I am so totally happy and completely terrified. The problem with being really really high is there is so very far to fall...
If you've ever sat on the brink of everything you've ever wanted and dreamed life could be at the very center of your soul and being, and have tasted and breathed what it would be like to consume all of that. Well I've come to sit at that table.. this feast set before me.. starving, like I've been wandering a desert for days... and there it is, food and water overflowing before me, all my longings realized.. and I'm afraid to lift the fork to find it a mirage.
If you haven't found yourself there.
Wake the fuck up.
Life is too short, too precious.. for you to not have been longing and dreaming, and journeying through the desert of your soul.

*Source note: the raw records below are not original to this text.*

variable {r : Receiver} {b : Byte} {i : Instr} {o : Receiver × ByteEvent}

/-- A byte changes no slot of the buffer, or that at `count` in Active, or slot 1 on the entry to Active (R30). -/
theorem ByteRow.buf_cases (h : ByteRow r b i o) :
    (receiverAfter o).buf = r.buf ∨
    (r.started = true ∧ (receiverAfter o).buf = Memory.write r.buf r.count.toNat b) ∨
    (r.started = false ∧ r.sync = 1 ∧ b = Config.HDR ∧ (receiverAfter o).started = true ∧
      (receiverAfter o).buf = Memory.write r.buf 1 b) := by
  cases h with
  | syncFirst | syncLoss => exact .inl rfl
  | syncEnter hs hy hb => exact .inr (.inr ⟨hs, hy, hb, rfl, rfl⟩)
  | idByte hs | lenUnder hs | lenOver hs | lenOk hs | body hs | chkMatch hs | chkMismatch hs =>
    exact .inr (.inl ⟨hs, rfl⟩)

/-- A byte keeps the buffer's canonical form (R32). -/
theorem ByteRow.wf_after (hm : Memory.wf r.buf = true) (hi : r.Inv) (h : ByteRow r b i o) :
    Memory.wf (receiverAfter o).buf = true := by
  obtain heq | ⟨hs, heq⟩ | ⟨-, -, -, -, heq⟩ := h.buf_cases <;> rw [heq]
  · exact hm
  · exact wf_write hm (inv_count_lt hi hs) b
  · exact wf_write hm (by decide) b

/-- In Active `sync` is 0 (R18). -/
theorem inv_active_sync (hi : r.Inv) (hs : r.started = true) : r.sync = 0 := by
  obtain ⟨hs', -⟩ | ⟨-, hy, -⟩ := hi
  · simp [hs] at hs'
  · exact hy

/-- In Idle `count` and `len_valid` are 0 (R17). -/
theorem inv_idle_regs (hi : r.Inv) (hs : r.started = false) : r.count = 0 ∧ r.lenValid = false := by
  obtain ⟨-, -, hregs⟩ | ⟨hs', -⟩ := hi
  · exact hregs
  · simp [hs] at hs'

/-- A byte keeps the receiver's invariant. -/
theorem ByteRow.inv_after (hi : r.Inv) (h : ByteRow r b i o) : (receiverAfter o).Inv := by
  have hidle := inv_idle_regs hi
  have hsync := inv_active_sync hi
  have hnoLen := inv_lenValid_false hi
  cases h with
  | syncFirst hs => exact .inl ⟨hs, .inr rfl, hidle hs⟩
  | syncEnter => exact .inr ⟨rfl, rfl, .inl ⟨rfl, .inl rfl⟩⟩
  | syncLoss hs => exact .inl ⟨hs, .inl rfl, hidle hs⟩
  | idByte hs h2 => exact .inr ⟨hs, hsync hs, .inl ⟨hnoLen hs (.inl h2), .inr rfl⟩⟩
  | lenUnder | lenOver | chkMatch | chkMismatch => exact .inl ⟨rfl, .inl rfl, rfl, rfl⟩
  | lenOk hs h3 hu ho =>
    have hlo := underflows_iff.not.mp (ne_true_of_eq_false hu)
    have hhi := overflows_iff.not.mp (ne_true_of_eq_false ho)
    refine .inr ⟨hs, hsync hs, .inr ⟨rfl, ?_⟩⟩
    show 3 ≤ b.toNat ∧ b.toNat ≤ 29 ∧ 4 ≤ 4 ∧ 4 ≤ b.toNat + 2
    omega
  | body hs hb =>
    obtain ⟨hv, h4, hle⟩ := inBody_iff.mp hb
    obtain ⟨hL, hL', -⟩ := inv_bounds hi hs hv
    have hcount := count_succ (inv_count_lt hi hs)
    refine .inr ⟨hs, hsync hs, .inr ⟨hv, hL, hL', ?_⟩⟩
    show 4 ≤ (r.count + 1).toNat ∧ (r.count + 1).toNat ≤ r.length.toNat + 2
    omega

end Rows

/-- R17 and R18 speak of the registers alone, which two receivers of the same frame share. -/
theorem SameFrame.inv {r r' : Receiver} (h : SameFrame r r') (hi : r.Inv) : r'.Inv := by
  obtain ⟨hy, hs, hc, hv, hL, -⟩ := h
  obtain hidle | ⟨h1, h2, hlen⟩ := hi
  · exact .inl (by simpa only [Receiver.IdleInv, hy, hs, hc, hv] using hidle)
  · refine .inr ⟨hs ▸ h1, hy ▸ h2, ?_⟩
    obtain hnone | ⟨hval, hrange⟩ := hlen
    · exact .inl (by simpa only [hc, hv] using hnone)
    · exact .inr (by simpa only [hc, hv, hL hval] using And.intro hval hrange)

/-- Writes of the same byte to the same slot keep the agreement on a frame's slots, that slot now among them. -/
theorem read_write_agree {m m' : Memory} (hm : Memory.wf m = true) (hm' : Memory.wf m' = true) {c : Nat} (b : Byte)
    (h : ∀ a, 2 ≤ a → a < c → Memory.read m a = Memory.read m' a) (a : Nat) (h2 : 2 ≤ a) (ha : a < c + 1) :
    Memory.read (Memory.write m c b) a = Memory.read (Memory.write m' c b) a := by
  rw [read_write hm, read_write hm']
  by_cases hac : a = c
  · simp only [if_pos hac]
  · simp only [if_neg hac]
    exact h a h2 (by omega)

section SameFrame

variable {r r' : Receiver} (h : SameFrame r r')
include h

theorem SameFrame.inBody_eq : r'.inBody = r.inBody := by
  obtain ⟨-, -, hc, hv, hL, -⟩ := h
  cases hval : r.lenValid with
  | false => simp [Receiver.inBody, ← hv, hval]
  | true => simp [Receiver.inBody, ← hv, ← hc, hL hval]

theorem SameFrame.atChecksum_eq : r'.atChecksum = r.atChecksum := by
  obtain ⟨-, -, hc, hv, hL, -⟩ := h
  cases hval : r.lenValid with
  | false => simp [Receiver.atChecksum, ← hv, hval]
  | true => simp [Receiver.atChecksum, ← hv, ← hc, hL hval]

/-- At the checksum, the bytes that it covers and the payload lie in the frame's own slots. -/
theorem SameFrame.covered_payload_eq (hc : r.atChecksum = true) :
    r'.covered = r.covered ∧ r'.payload = r.payload := by
  obtain ⟨-, -, hcount, -, hL, hbuf⟩ := h
  obtain ⟨hval, hlast⟩ := atChecksum_iff.mp hc
  simp only [Receiver.covered, Receiver.payload, Config.PAYLOAD_OFF_eq, ← hL hval]
  exact ⟨readRange_congr fun k hk => (hbuf _ (by omega) (by omega)).symm,
    readRange_congr fun k hk => (hbuf _ (by omega) (by omega)).symm⟩

end SameFrame

/-- Two Idle receivers have no frame in progress, whatever their buffers hold. -/
theorem sameFrame_idle (r r' : Receiver) (m m' : Memory) :
    SameFrame { r.idle with buf := m } { r'.idle with buf := m' } :=
  ⟨rfl, rfl, rfl, rfl, nofun, fun a _ ha => absurd ha (Nat.not_lt_zero a)⟩

/-- Two receivers of the same frame have the same row for a byte, with the same event, and are of the same frame
after. -/
theorem SameFrame.byteRow {r r' : Receiver} {b : Byte} {i : Instr} {o : Receiver × ByteEvent}
    (hm : Memory.wf r.buf = true) (hm' : Memory.wf r'.buf = true) (hi : r.Inv) (h : SameFrame r r')
    (hrow : ByteRow r b i o) : ∃ o', ByteRow r' b i o' ∧ o.2 = o'.2 ∧ SameFrame o.1 o'.1 := by
  have ⟨hy, hs, hc, hv, hL, hbuf⟩ := h
  have hread := read_write_agree hm hm' b hbuf
  cases hrow with
  | syncFirst h0 hy0 hb => exact ⟨_, .syncFirst (hs ▸ h0) (hy ▸ hy0) hb, rfl, rfl, hs, hc, hv, hL, hbuf⟩
  | syncLoss h0 hb => exact ⟨_, .syncLoss (hs ▸ h0) hb, rfl, rfl, hs, hc, hv, hL, hbuf⟩
  | syncEnter h0 hy1 hb =>
    refine ⟨_, .syncEnter (hs ▸ h0) (hy ▸ hy1) hb, rfl, rfl, rfl, rfl, rfl, nofun, fun a h2 ha => ?_⟩
    exact absurd ha (Nat.not_lt.mpr h2)
  | idByte h1 h2 =>
    refine ⟨_, .idByte (hs ▸ h1) (hc ▸ h2), rfl, hy, hs, rfl, hv, hL, fun a ha hlt => ?_⟩
    rw [← hc]
    exact hread a ha (by simpa [h2] using hlt)
  | lenUnder h1 h3 hb =>
    exact ⟨_, .lenUnder (hs ▸ h1) (hc ▸ h3) hb, rfl, sameFrame_idle ..⟩
  | lenOver h1 h3 hb =>
    exact ⟨_, .lenOver (hs ▸ h1) (hc ▸ h3) hb, rfl, sameFrame_idle ..⟩
  | lenOk h1 h3 hu ho =>
    refine ⟨_, .lenOk (hs ▸ h1) (hc ▸ h3) hu ho, rfl, hy, hs, rfl, rfl, fun _ => rfl, fun a ha hlt => ?_⟩
    rw [← hc]
    exact hread a ha (by simpa [h3] using hlt)
  | body h1 hb =>
    refine ⟨_, .body (hs ▸ h1) (h.inBody_eq ▸ hb), rfl, hy, hs, congrArg (· + 1) hc, hv, hL, fun a ha hlt => ?_⟩
    rw [← hc]
    exact hread a ha (count_succ (inv_count_lt hi h1) ▸ hlt)
  | chkMatch h1 hat he =>
    obtain ⟨hcov, hpay⟩ := h.covered_payload_eq hat
    refine ⟨_, .chkMatch (hs ▸ h1) (h.atChecksum_eq ▸ hat) (by rw [he, Receiver.expected, Receiver.expected, hcov]),
      by rw [hpay], sameFrame_idle ..⟩
  | chkMismatch h1 hat he =>
    obtain ⟨hcov, -⟩ := h.covered_payload_eq hat
    refine ⟨_, .chkMismatch (hs ▸ h1) (h.atChecksum_eq ▸ hat) (by rwa [Receiver.expected, hcov]), rfl,
      hy, hs, congrArg (· + 1) hc, hv, hL, fun a ha hlt => ?_⟩
    rw [← hc]
    exact hread a ha (count_succ (inv_count_lt hi h1) ▸ hlt)

/-- Settles O48: both receivers have the byte's row (`SameFrame.byteRow`), which the decoder names and `Step`
answers. -/
theorem staleBufferNeverMatters : Obligations.StaleBufferNeverMatters := by
  intro r r' b hm hm' hi h
  have hi' := h.inv hi
  obtain ⟨i, o, hrow⟩ := inv_byteRow hi b
  obtain ⟨o', hrow', hevent, hsame⟩ := h.byteRow hm hm' hi hrow
  rw [hrow.decode hi, hrow'.decode hi', hrow.stepByte_eq hm hi, hrow'.stepByte_eq hm' hi']
  exact ⟨rfl, hevent, hsame⟩

end Sys2Proof.Machine
end

section
/-! What every step keeps (10_state.md section 3, 00_scope.md R7, 20_memory.md R30), by whose turn it is: an operation
from outside, the engine, or the host. -/

namespace Sys2Proof.Machine

@[simp] theorem afterByte_line (s : State) (o : Receiver × ByteEvent) : (afterByte s o).line = s.line := by
  obtain ⟨r, _ | p | _⟩ := o <;> rfl

/-- The engine's turn on an empty queue (R105). -/
theorem engineStep_nil {s : State} (h : s.line.rx = []) : engineStep s = .next (finishNoData s) := by
  simp only [engineStep, h]

/-- The engine's turn on a byte is that byte's class, on the queue without its head. -/
theorem engineStep_cons {s : State} {b : Byte} {rest : List Byte} (h : s.line.rx = b :: rest) :
    engineStep s = runByte b (enginePop s) := by simp only [engineStep, h]

/-- Under the invariant the engine's turn either ends with `NODATA` or runs the row of the byte at the head. -/
theorem engineStep_cases {s : State} (hm : Memory.wf s.rcv.buf = true) (hi : s.rcv.Inv) :
    (s.line.rx = [] ∧ engineStep s = .next (finishNoData s)) ∨
    ∃ b rest i o, s.line.rx = b :: rest ∧ ByteRow s.rcv b i o ∧ engineStep s = .next (afterByte (enginePop s) o) := by
  cases hrx : s.line.rx with
  | nil => exact .inl ⟨rfl, engineStep_nil hrx⟩
  | cons b rest =>
    obtain ⟨i, o, hrow⟩ := inv_byteRow hi b
    exact .inr ⟨b, rest, i, o, rfl, hrow,
      (engineStep_cons hrx).trans (ByteRow.runByte_eq (s := enginePop s) hm hi hrow)⟩

/-- What no turn touches: the parameters, and the inputs still to come. -/
def SameSurroundings (s t : State) : Prop :=
  t.params = s.params ∧ t.inputs = s.inputs ∧ t.inputLoop = s.inputLoop

theorem startInvocation_surroundings {s t : State} (h : startInvocation s = .next t) : SameSurroundings s t := by
  obtain ⟨-, rfl⟩ := startInvocation_next h
  exact ⟨rfl, rfl, rfl⟩

theorem runOp_surroundings {o : Op} {s t : State} (h : runOp o s = .next t) : SameSurroundings s t := by
  obtain ⟨l, ph, ret, lr, rfl, -⟩ | ⟨-, rfl⟩ | ⟨-, -, hstart⟩ := runOp_next h
  · exact ⟨rfl, rfl, rfl⟩
  · exact ⟨rfl, rfl, rfl⟩
  · exact startInvocation_surroundings hstart

theorem hostStep_surroundings {s t : State} (h : hostStep s = .next t) : SameSurroundings s t := by
  obtain ⟨l, hst, rfl⟩ | ⟨later, -, -, rfl⟩ | ⟨hst, -, hstart⟩ := hostStep_next h
  · exact ⟨rfl, rfl, rfl⟩
  · exact ⟨rfl, rfl, rfl⟩
  · exact startInvocation_surroundings (s := { s with host := hst }) hstart

theorem engineStep_surroundings {s t : State} (h : engineStep s = .next t) : SameSurroundings s t := by
  obtain ⟨hp, -, -, -, hin, hloop⟩ := engineStep_next h
  exact ⟨hp, hin, hloop⟩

If you have been filled with passion.. and you know what I'm talking about... even if you've been afraid, so afraid.. like I get at times. Don't shut it down.
This is living...
I can't capture it here.. I can't give it to you.. oh that I could give it to the world. You have to want it, and to quest for it and to never ever ever give up.. even if the desert consumes you... because even if you don't make it.. maybe somebody will, and you can inspire them to dream.. the true dream. Your souls dreams. Remember... your soul. You tell me, what the fuck else matters if not that?
People like to contain the world in little structures about what they've been taught to believe is right and good. and that is total shit. You cannot do that. You can judge yourself, but not others.. and there is only one way to do that and it's by learning to listen to yourself, listen to yourself in those deep quiet places inside of you. That's the only place you can find right and good.
People
use the term poly/polyamory a lot for
what
I want when I describe my dreamings.. because a lot of what I long for in my
life is to be part of a family of people who love one another in a deep and
complete way and are not afraid to connect, and to touch one another's spirits
and to challenge one another to grow and to live. The idea
that I can have what I have with Wolfe, with another two people as well, and
that each person connects with each other person in a slightly different
way... I'm driven. All the pictures are of her and I today... that's
just the way it turned out in terms of graphics.. not in terms of what's
happening inside of me.. I don't want separate puzzle pieces.. I want a big
picture. Everyone's big picture is different...
Respect it.. respect takes everyone a long way.. If you respect your truth, you can respect other peoples truths.
Hold my hand now... I'm afraid of heights.. but damn it I want to fly.